Um, ergänzend zu den bestehenden Angeboten, die Versorgung noch weiter zu verbessern und konkrete Maßnahmen auf Basis der Studienergebnisse umzusetzen, wurde ein interdisziplinärer Fachbeirat gegründet, der sich bereits zweimal getroffen hat. Dabei wurden konkrete Maßnahmen erörtert – von Informations- und Sensibilisierungskampagnen und niederschwellige Beratungsangebote wie „Online-Streetwork“ bis hin zum Attraktivieren von „nicht-digitalen Freizeitmöglichkeiten“. Jugendliche sollen in Wohnortnähe attraktive Möglichkeiten haben, um sich entfalten zu können – und damit eine Alternative zum (zu) hohen Internetkonsum.
Mit Wecker und Uhr gegen die digitale Reizüberflutung
Der schwierigen Suche nach der „goldene Mitte“ zwischen „Always online“ und „Digital Detox“ widmete sich bei der Gesundheitskonferenz Oliver Scheibenbogen, Klinischer Psychologe und Gesundheitspsychologe. Der Leiter der Klinischen Psychologie am Anton-Proksch-Institut Wien erläuterte konkrete Beispiele für einen gesunden Umgang mit der R2izüberflutung. „Die große Schwierigkeit ist, dass ich jederzeit online sein kann. Es geht daher ganz stark um die eigenen Kompetenzen im Umgang mit den Geräten.“ Sehr wichtige Hilfsmittel dabei können ein analoger Wecker und eine Uhr sein. „Wenn ich das Handy benutze, um auf die Uhr zu sehen, sehe ich gleichzeitig die vielen Benachrichtigungen für neue Nachrichten auf sozialen Medien, E-Mails etc. Das schafft einen unheimlichen Druck, die Nachrichten auch zu lesen. Wenn ich das Handy gar nicht benötige, um auf die Uhr zu sehen, entgehe ich diesem Druck.“ Wichtig sei auch, sich selbst bewusste „Digital Detox“-Zeiten einzuplanen und seine E-Mails nur zu klar definierten Zeiten abzurufen – nicht permanent.
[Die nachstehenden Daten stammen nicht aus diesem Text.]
-- ==== Sys2Proof/Machine/Ops.lean ====
section
/-! DEFINITION. The named operations over the module's memories and registers: the address map and interleave (R111 to
R119), error records and failure signatures (R290 to R295), detected errors (R122 to R137), reads and writes of memory,
alerts, interrupts and packets to be sent. -/

namespace Sys2Proof.Machine

/-! ## Outputs -/

/-- Something leaves the module. -/
def State.emit (s : State) (o : Out) : State := { s with out := s.out ++ [o] }

/-- An entry of the MSI-X table. One that the host has not set masks its vector, as the PCI Express standard has it (R12; PRESUMED,
log entry 102). -/
def State.msixEntry (s : State) (vector : Nat) : BitVec 128 := kget s.edge.msixTable (1#128 <<< 96) vector

/-- Is a vector masked in the MSI-X table? -/
def State.msixMasked (s : State) (vector : Nat) : Bool := (s.msixEntry vector).getLsbD 96

/-- An answer on the I3C path: with an address assigned, an in-band interrupt says that it waits (R11; the mandatory byte 0xAE is
that of the MCTP binding, PRESUMED, log entry 130). -/
def State.answerI3c (s : State) (o : Out) : State := if s.edge.i3cAddr.isSome then (s.emit (.ibi 0xAE)).emit o else s.emit o

/-- An MSI-X message; none for vector 0xFFFF. While the host link is down it becomes a pending bit (Table 12-8). -/
def State.msix (s : State) (vector : Nat) : State :=
  if vector == 0xFFFF then s
  else if s.edge.hostLink && !s.msixMasked vector then s.emit (.msix vector)
  else { s with edge := { s.edge with msixPending := nins s.edge.msixPending vector } }

/-- ALERT_N is asserted for a cause (R396). -/
def State.raise (s : State) (a : Alert) : State :=
  if s.edge.alerts.contains a then s else { s with edge := { s.edge with alerts := s.edge.alerts ++ [a] } }

/-- A cause of ALERT_N no longer holds. -/
def State.calm (s : State) (a : Alert) : State :=
  { s with edge := { s.edge with alerts := s.edge.alerts.filter (· != a) } }

/-- FAULT_N is asserted for a cause (R396). -/
def State.faultN (s : State) (c : FaultCause) : State :=
  if s.edge.faults.contains c then s else { s with edge := { s.edge with faults := s.edge.faults ++ [c] } }

/-- A clock or an island has lock again (R395, R412). -/
def State.relock (s : State) (c : Nat) : State := { s with edge := { s.edge with unlocked := s.edge.unlocked.filter (· != c) } }

/-- This module's endpoint. -/
def State.me (s : State) : Nat := s.ob Obj.endpointId

/-- Supply shed level (R353, R354). -/
def State.shed (s : State) : Nat := s.ob Obj.shedLevel

/-- At supply shed levels 3 and 4 ports carry VC0 only and hold the credits of the other VCs (Table 10-7). -/
def State.vcHeld (s : State) (vc : Nat) : Bool := decide (3 ≤ s.shed) && vc != 0

/-- Is a periodic event due: its period has passed since it last occurred? 0 POWER_MODEL_TICK, 1 MODEL_CORRECTION_TICK,
2 RAIL_ADJUST_TICK, 3 THERMAL_LIMITER_TICK, 4 OUTLET_LIMITER_TICK, 5 SUPPLY_SAMPLE, 6 LOAN_AUDIT_TIMER, 7 STACK_ECS_POLL,
8 QUANTUM_BOUNDARY. -/
def State.due (s : State) (k period : Nat) : Bool :=
  match kget? s.power.ticks k with
  | some t => decide (t + period ≤ s.now)
  | none => true

/-- A periodic event occurs. -/
def State.ticked (s : State) (k : Nat) : State := { s with power := { s.power with ticks := kset s.power.ticks k s.now } }

/-- This module's MAC address (R228, R370). -/
def State.mac (s : State) : BitVec 48 := BitVec.ofNat 48 (s.ob 0x500004)

/-- A packet is formed and waits to be sent (R255 stamps it then). -/
def State.send (s : State) (p : Packet) : State := { s with fab := { s.fab with sendQ := s.fab.sendQ ++ [p] } }

/-! ## Free values -/

/-- `n` unspecified bytes (log entry 4). -/
def State.freeBytes (s : State) (n : Nat) : List Byte := (upto n).map (fun i => Config.freeByte (s.free + i))

/-- The state once they are drawn. -/
def State.drawn (s : State) (n : Nat) : State := { s with free := s.free + n }

/-! ## Address map -/

/-- What a device address reaches (Table 4-1). -/
inductive Place where
  | stack | under (half : Nat) | scratch (stand off : Nat) | guest (half : Nat) | control | unmapped
  deriving DecidableEq, Repr

/-- Table 4-1. An address of 0x8000_0000_0000 or above fits 48 bits and stands in no row of it: it is taken as unmapped
(DESIGN CHOICE, log entry 84). -/
def placeOf (a : Nat) : Place :=
  if a < 0x024000000000 then .stack
  else if a < 0x400000000000 then .unmapped
  else if a < 0x400034000000 then .under 0
  else if a < 0x400068000000 then .under 1
  else if a < 0x400100000000 then .unmapped
  else if a < 0x400118000000 then .scratch ((a - 0x400100000000) / 0x200000) ((a - 0x400100000000) % 0x200000)
  else if a < 0x500000000000 then .unmapped
  else if a < 0x501000000000 then .guest 0
  else if a < 0x502000000000 then .guest 1
  else if a < 0x7F0000000000 then .unmapped
  else if a < 0x800000000000 then .control
  else .unmapped

/-- Is the address in stack memory? -/
def isStack (a : Nat) : Bool := placeOf a == .stack

/-- First address of a stand's scratch. -/
def scratchBase (n : Nat) : Nat := 0x400100000000 + n * 0x200000

/-- The stand whose scratch an address is in. -/
def scratchStand (a : Nat) : Option Nat :=
  match placeOf a with
  | .scratch n _ => some n
  | _ => none

/-- The module-reserved areas of Table 4-2. -/
def reservedArea (a : Nat) : Bool :=
  (decide (0x023F00000000 ≤ a) && decide (a < 0x024000000000)) ||
  (decide (0x400032000000 ≤ a) && decide (a < 0x400034000000)) ||
  (decide (0x400066000000 ≤ a) && decide (a < 0x400068000000))

/-- The valid region entry that covers an address; entries never overlap (R128). -/
def State.regionAt (s : State) (a : Nat) : Option Region := s.mem.regions.find? (fun r => r.covers a)

/-- Does the address lie in half-local interleave, and where does its region begin and how many bands has it: the two
context save areas form one half-local region (R112). -/
def State.halfLocalAt (s : State) (a : Nat) : Option (Nat × Nat) :=
  if decide (0x023F00000000 ≤ a) && decide (a < 0x024000000000) then some (0x023F00000000, 65536)
  else match s.regionAt a with
    | some r => if r.halfLocal then some (r.base, r.size / 65536) else none
    | none => none

/-- f(B) = B[4:0] XOR B[9:5]. -/
def foldBand (b : Nat) : Nat := b % 32 ^^^ b / 32 % 32

/-- Global stack and local offset in whole-module interleave (R117). -/
def wholeLoc (a : Nat) : Nat × Nat :=
  let b := a / 65536
  ((a / 2048 % 32) ^^^ foldBand b, b * 2048 + a % 2048)

/-- Global stack and local offset in half-local interleave of a region at `base` with 2n bands (R118). -/
def halfLoc (base n a : Nat) : Nat × Nat :=
  let b := a / 65536
  let i := b - base / 65536
  let t := a / 2048 % 32
  let (l, u, home) := if i < n then (b, b + n, 0) else (b - n, b, 1)
  (16 * home + ((t % 16) ^^^ (foldBand l % 16)), (if t / 16 = 0 then l else u) * 2048 + a % 2048)

/-- Global stack and local offset of a stack address. -/
def State.stackLoc (s : State) (a : Nat) : Nat × Nat :=
  match s.halfLocalAt a with
  | some (base, bands) => halfLoc base (bands / 2) a
  | none => wholeLoc a

/-- Where a block lies, whatever the region table says: for a stack block its address word over 64, that is its global stack
and its local offset (R123); else its number. -/
def State.physBlock (s : State) (b : Nat) : Nat :=
  if isStack (b * 64) then (let (k, o) := s.stackLoc (b * 64); k * 2 ^ 31 + o / 64) else b

/-- Global stack of a block by `State.physBlock`. -/
def stackOfPhys (key : Nat) : Nat := key / 2 ^ 31

/-- The half an address is homed on. -/
def State.homeOf (s : State) (a : Nat) : Option Nat :=
  match placeOf a with
  | .stack => some ((s.stackLoc a).1 / 16)
  | .under h => some h
  | .scratch n _ => some (n / 96)
  | .guest h => some h
  | _ => none

/-- HALF_STATE 2: the half runs (Table 11-10). -/
def State.halfRuns (s : State) (h : Nat) : Bool := s.ob (Obj.halfState h) == 2

/-- The half stays in reset (R406). -/
def State.halfDead (s : State) (h : Nat) : Bool := s.edge.deadHalves.contains h

/-- A stand whose STAND_STATE is 2 or above is fenced (Table 8-9). -/
def State.fenced (s : State) (n : Nat) : Bool := decide (2 ≤ s.ob (Obj.standState n))

/-- The guest site is up (R419). -/
def State.guestUp (s : State) (site : Nat) : Bool := s.ob (Obj.guestLink site) % 4 == 2

/-- Is the address mapped, but for the rules of who asks (R113)? With a half that stays in reset only half-local regions homed on
the other are usable (R406). -/
def State.mapped (s : State) (a : Nat) : Bool :=
  match placeOf a with
  | .stack => s.edge.deadHalves.isEmpty || (match s.halfLocalAt a with
      | some (base, bands) => !s.halfDead ((halfLoc base (bands / 2) a).1 / 16)
      | none => false)
  | .under _ => s.edge.deadHalves.isEmpty
  | .scratch n _ => !s.fenced n && s.edge.deadHalves.isEmpty
  | .guest h => s.cap 4 && s.guestUp h && s.edge.deadHalves.isEmpty
  | .control | .unmapped => false

/-- Mapped for a task (R113). -/
def State.taskMapped (s : State) (a : Nat) : Bool := s.mapped a && !reservedArea a

/-- Mapped for a host access through BAR2 (R113, R407); the guest windows are not reached by the host (Table 4-1). -/
def State.hostMapped (s : State) (a : Nat) : Bool :=
  s.mapped a && !reservedArea a && (match placeOf a with
    | .guest _ => false
    | _ => match s.homeOf a with
      | some h => s.halfRuns h
      | none => false)

/-- Numbers of the 64 KiB bands that [a, a + n) meets. -/
def bandsOf (a n : Nat) : List Nat :=
  if n = 0 then [] else (upto ((a + n - 1) / 65536 - a / 65536 + 1)).map (· + a / 65536)

/-- Numbers of the 64-byte blocks that [a, a + n) meets. -/
def blocksOf (a n : Nat) : List Nat :=
  if n = 0 then [] else (upto ((a + n - 1) / 64 - a / 64 + 1)).map (· + a / 64)

/-- The first address and length of the part of [a, a + n) in block b. -/
def blockPart (a n b : Nat) : Nat × Nat :=
  let lo := max a (b * 64)
  (lo, min (a + n) (b * 64 + 64) - lo)

/-! ## Jobs -/

/-- The slot that holds a job ID (R149). -/
def State.slotOf (s : State) (job : Nat) : Option Nat :=
  if job < 4096 then (upto 16).find? (fun i => s.ob (Obj.jobSlotId i) == job) else none

/-- The job of a slot, if it holds one. -/
def State.jobOf (s : State) (slot : Nat) : Option Nat :=
  let j := s.ob (Obj.jobSlotId slot)
  if slot < 16 ∧ j < 4096 then some j else none

def State.job (s : State) (slot : Nat) : JobSt := kget s.jobs {} slot
def State.setJob (s : State) (slot : Nat) (j : JobSt) : State := { s with jobs := kset s.jobs slot j }
def State.modJob (s : State) (slot : Nat) (f : JobSt → JobSt) : State := s.setJob slot (f (s.job slot))
def State.stand (s : State) (n : Nat) : StandSt := kget s.stands {} n
def State.setStand (s : State) (n : Nat) (x : StandSt) : State := { s with stands := kset s.stands n x }
def State.modStand (s : State) (n : Nat) (f : StandSt → StandSt) : State := s.setStand n (f (s.stand n))

/-- Base and size in bytes of a job's range of every stand's scratch (R182). -/
def State.scratchRange (s : State) (slot : Nat) : Nat × Nat :=
  let v := s.ob (Obj.jobScratch slot)
  (fld v 8 8 * 65536, fld v 0 8 * 65536)

/-- JOB and rights of a guest site (R420). -/
def State.guestJob (s : State) (site : Nat) : Nat := fld (s.ob (Obj.guestRights site)) 20 12
def State.guestRight (s : State) (site bitNo : Nat) : Bool := fld (s.ob (Obj.guestRights site)) bitNo 1 == 1

/-- May a task of this job touch this address (R113, R115, R182, R420)? -/
def State.taskMay (s : State) (job : Nat) (write : Bool) (a : Nat) : Bool :=
  s.taskMapped a && (match placeOf a with
    | .stack | .under _ => match s.regionAt a with
      | some r => r.job == job
      | none => false
    | .scratch _ off => match s.slotOf job with
      | some slot => let (b, n) := s.scratchRange slot; decide (b ≤ off) && decide (off < b + n)
      | none => false
    | .guest h => s.guestJob h == job && s.guestRight h (if write then 1 else 0)
    | _ => false)

/-- The first address of [a, a + n) a task of the job may not touch, if any. Every rule of `taskMay` is the same over a
64 KiB band. -/
def State.firstRefused (s : State) (job : Nat) (write : Bool) (a n : Nat) : Option Nat :=
  ((bandsOf a n).map (fun b => max a (b * 65536))).find? (fun x => !s.taskMay job write x)

/-- May a peer's packet of the job touch all of [a, a + n) (R243, Table 4-1)? -/
def State.peerMay (s : State) (job a n : Nat) : Bool :=
  (bandsOf a n).all (fun b =>
    let x := max a (b * 65536)
    (match placeOf x with
      | .stack | .under _ => true
      | _ => false) && s.taskMapped x && ((s.regionAt x).map (fun r => r.job == job)).getD false)

/-! ## Error records -/

/-- The clock of error records and completion records: ns since the last power-on (R170, R290). -/
def State.clock (s : State) : Nat := s.now - s.edge.bootAt

/-- Queue of a half, and of the module. -/
def halfUnit (h : Nat) : Nat := 192 + h
def moduleUnit : Nat := 194

/-- A record of a code, with the severity of Table 8-7. -/
def errRec (code : Nat) : ErrRec := { code := code, severity := severityOf code, level := 2 }

/-- Level of a queue: 0 stand, 1 half, 2 module. -/
def levelOf (unit : Nat) : Nat := if unit < 192 then 0 else if unit < 194 then 1 else 2

/-- Lost counter of a queue (Table 8-9). -/
def lostCounter (unit : Nat) : Nat :=
  if unit < 192 then Obj.standRecordsLost unit else if unit < 194 then Obj.halfRecordsLost (unit - 192) else Obj.moduleRecordsLost

/-- Is it the overflow record that a level keeps for its own losses? One passed up from a lower level is a record like any
other (R294). -/
def ErrRec.isOverflow (r : ErrRec) (level : Nat) : Bool := r.code == 0x070C && r.level == level

/-- A record among others in the order of their timestamps (R36, Table 1-5). -/
def insRecord (r : ErrRec) : List ErrRec → List ErrRec
  | [] => [r]
  | x :: t => if r.time < x.time then r :: x :: t else x :: insRecord r t

/-- The oldest held record of severity 0 or 1 gives its place to a lost record of severity 4 (R294): the others with that
one, and the record lost instead. -/
def replaceLow (level : Nat) (l : List ErrRec) (r : ErrRec) : Option (List ErrRec × ErrRec) :=
  (l.find? (fun x => decide (x.severity ≤ 1) && !x.isOverflow level)).map (fun x => (insRecord r (l.erase x), x))

/-- A lost record: counted, and noted in the kept entry with the highest lost severity and the count (R294). -/
def State.loseRecord (s : State) (unit : Nat) (lost : ErrRec) (q : ErrQueue) : State :=
  let lv := levelOf unit
  let fresh := !q.records.any (·.isOverflow lv)
  let noted (o : ErrRec) : ErrRec := { o with severity := max o.severity lost.severity, detail0 := o.detail0 + 1 }
  let records := if fresh then
      insRecord { errRec 0x070C with id := s.fire.nextRecord, time := s.clock, level := lv, severity := lost.severity, detail0 := 1 } q.records
    else q.records.map (fun r => if r.isOverflow lv then noted r else r)
  let q' : ErrQueue := { records := records, lostSince := min (q.lostSince + 1) 0xFFFFFFFF }
  let s := { s with fire := { s.fire with
    queues := kset s.fire.queues unit q',
    nextRecord := if fresh then (s.fire.nextRecord + 1) % 2 ^ 32 else s.fire.nextRecord } }
  let s := s.bump (lostCounter unit)
  if unit == moduleUnit then (s.setOb Obj.errorOverflow 1).raise .queueOverflow else s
Jugendliche benötigen (Sozial-)Kompetenzen für das „Offline-Leben“
Gerade für Jugendliche spiele eine große Rolle, ob sie Kompetenzen wie z. B. das Knüpfen neuer Freundschaften im realen Leben gelernt haben. „Dann kann das digitale Pendant, also etwa die Vernetzung über Instagram oder TikTok, eine Ergänzung sein. Gefährlich wird es dann, wenn Jugendliche im realen Leben aber gar nie gelernt haben, Freundschaften zu schließen“, warnte Scheibenbogen. Bei Erwachsenen sei es weniger ein Problem, wenn sie mehr Freunde auf sozialen Plattformen wie Facebook haben, als im realen Leben – Erwachsene schicken Freundschaftsanfragen meist nur an Personen, die sie auch real kennen. Bei Jugendlichen ist es aber umgekehrt, deshalb kann eine deutlich höhere Anzahl an Kontakten auf sozialen Plattformen als im realen Leben ein Warnsignal sein. Gerade für Eltern sei es auch wichtig zu wissen, dass ein Gehirn eines Kindes Reizen nicht widerstehen kann – das Frontalhirn ist dazu noch nicht in der Lage. Die WHO empfiehlt daher für Kinder unter zehn Jahren auch maximal eine Stunde Medienkonsum pro Tag (inkl. Radio und Fernsehen).